Data to examine.
================================

-- ==== Sys2Proof/Laws/Dispatch.lean ====
section
/-! SUPPORT. exec at each instruction: one direct call of its meaning. -/

namespace Sys2Proof.Machine
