/-- The last index of each part of each space; a status written with COUNT 16 and CEIL 16; outside entered mode; entered, not drained. -/
theorem witness_FirmwareState :
    let s := entered .compute
    let w := s.writeG 2 0x1010
    let early := on .compute .service { enteredTile with drain := Drain.none }
    StateAccess (.saveq 1 (.g 0) 43 {}) s (.g 0) 43 (8 * 5 + 3) ∧ StateAccess (.saveq 1 (.g 0) 44 {}) s (.g 0) 44 (8 * 5 + 4) ∧
    (s.me.queue 5).reserved < 256 ∧ StateAccess (.saveq 1 (.g 0) 0x10FF {}) s (.g 0) 0x10FF (0x100 + 4095) ∧
    StateAccess (.inflrd 1 (.g 0) 1023 {}) s (.g 0) 1023 1023 ∧ StateAccess (.stksave 1 (.g 0) 127 {}) s (.g 0) 127 (8 * 15 + 7) ∧
    StateAccess (.stksave 1 (.g 0) 128 {}) s (.g 0) 128 128 ∧ StateAccess (.nestrd 1 (.g 0) 19 {}) s (.g 0) 19 19 ∧
    StateAccess (.nestrd 1 (.g 0) 0x2FFFF {}) s (.g 0) 0x2FFFF (0x10000 + 16384 * 7 + 16383) ∧
    128 * 7 + 2 * 16383 / 256 ∉ s.me.store.accBad ∧ StateAccess (.nestrd 1 (.g 0) 0x40FFF {}) s (.g 0) 0x40FFF (0x40000 + 64 * 63 + 63) ∧
    StateAccess (.loadq (.g 0) 43 (.g 2) {}) w (.g 0) 43 (8 * 5 + 3) ∧ StateAccess (.loadq (.g 0) 44 (.g 2) {}) w (.g 0) 44 (8 * 5 + 4) ∧
    (((w.withTv 0).src (.g 2)).extractLsb' 0 5 = 16 ∧ ((w.withTv 0).src (.g 2)).extractLsb' 8 5 = 16) ∧
    StateAccess (.loadq (.g 0) 0x10FF (.g 2) {}) w (.g 0) 0x10FF (0x100 + 4095) ∧ StateAccess (.inflwr (.g 0) 1023 (.g 2) {}) w (.g 0) 1023 1023 ∧
    StateAccess (.stkload (.g 0) 127 (.g 2) {}) w (.g 0) 127 (8 * 15 + 7) ∧ StateAccess (.stkload (.g 0) 128 (.g 0) {}) w (.g 0) 128 128 ∧
    StateAccess (.nestwr (.g 0) 19 (.g 2) {}) w (.g 0) 19 19 ∧
    StateAccess (.nestwr (.g 0) 0x2FFFF (.g 2) {}) w (.g 0) 0x2FFFF (0x10000 + 16384 * 7 + 16383) ∧
    StateAccess (.nestwr (.g 0) 0x40FFF (.g 2) {}) w (.g 0) 0x40FFF (0x40000 + 64 * 63 + 63) ∧
    Passes (.saveq 1 (.g 0) 0 {}) (on .load .service liveTile) 0 [] ∧ (on .load .service liveTile).myCore.v.mode ≠ .entered ∧
    Passes (.nestwr (.g 0) 0 (.g 2) {}) early 0 [] ∧ early.myCore.v.mode = .entered ∧ early.me.drain.drained = false ∧ nestSpace 0 = true :=
  ⟨stateAt_spec (by decide +kernel), stateAt_spec (by decide +kernel), by decide +kernel, stateAt_spec (by decide +kernel), stateAt_spec (by decide +kernel),
   stateAt_spec (by decide +kernel), stateAt_spec (by decide +kernel), stateAt_spec (by decide +kernel), stateAt_spec (by decide +kernel),
   by decide +kernel, stateAt_spec (by decide +kernel), stateAt_spec (by decide +kernel), stateAt_spec (by decide +kernel), by decide +kernel,
   stateAt_spec (by decide +kernel), stateAt_spec (by decide +kernel), stateAt_spec (by decide +kernel), stateAt_spec (by decide +kernel),
   stateAt_spec (by decide +kernel), stateAt_spec (by decide +kernel), stateAt_spec (by decide +kernel), passes_spec (by decide +kernel),
   by decide +kernel, passes_spec (by decide +kernel), by decide +kernel, by decide +kernel, by decide +kernel⟩

/-- IDLE in share mode and in a context entered alone; a doorbell needs nothing; an IDLE whose limit is reached, and one without a limit. -/
theorem witness_Idle :
    let idle := fun l => { liveTile with ld := { liveCore with v := { liveCore.v with idle := some (l, 3) } } }
    let late := fun l => { on .load .user (idle l) with time := { TimeUnit.reset with now := 6486480 } }
    Passes (.idle 1 (.g 0) {}) (on .load .service liveTile) 0 [] ∧ (on .load .service liveTile).myCore.v.mode ≠ .alone ∧
    Passes (.idle 1 (.g 0) {}) (on .load .service aloneTile) 0 [] ∧ (on .load .service aloneTile).myCore.v.mode = .alone ∧
    (((late 1).tile 0).core .load).v.idle = some (1, 3) ∧ (1 : Word64).toNat ≤ (late 1).ns ∧
    (((late 2).tile 0).core .load).v.idle = some (2, 3) ∧ (late 2).ns < (2 : Word64).toNat ∧ (((late 0).tile 0).core .load).v.idle = some (0, 3) :=
  ⟨passes_spec (by decide +kernel), by decide +kernel, passes_spec (by decide +kernel), by decide +kernel, by decide +kernel, by decide +kernel,
   by decide +kernel, by decide +kernel, by decide +kernel⟩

================================

Report every line of the records that contains the word "loadq".

Task answer.
    StateAccess (.loadq (.g 0) 43 (.g 2) {}) w (.g 0) 43 (8 * 5 + 3) ∧ StateAccess (.loadq (.g 0) 44 (.g 2) {}) w (.g 0) 44 (8 * 5 + 4) ∧
    StateAccess (.loadq (.g 0) 0x10FF (.g 2) {}) w (.g 0) 0x10FF (0x100 + 4095) ∧ StateAccess (.inflwr (.g 0) 1023 (.g 2) {}) w (.g 0) 1023 1023 ∧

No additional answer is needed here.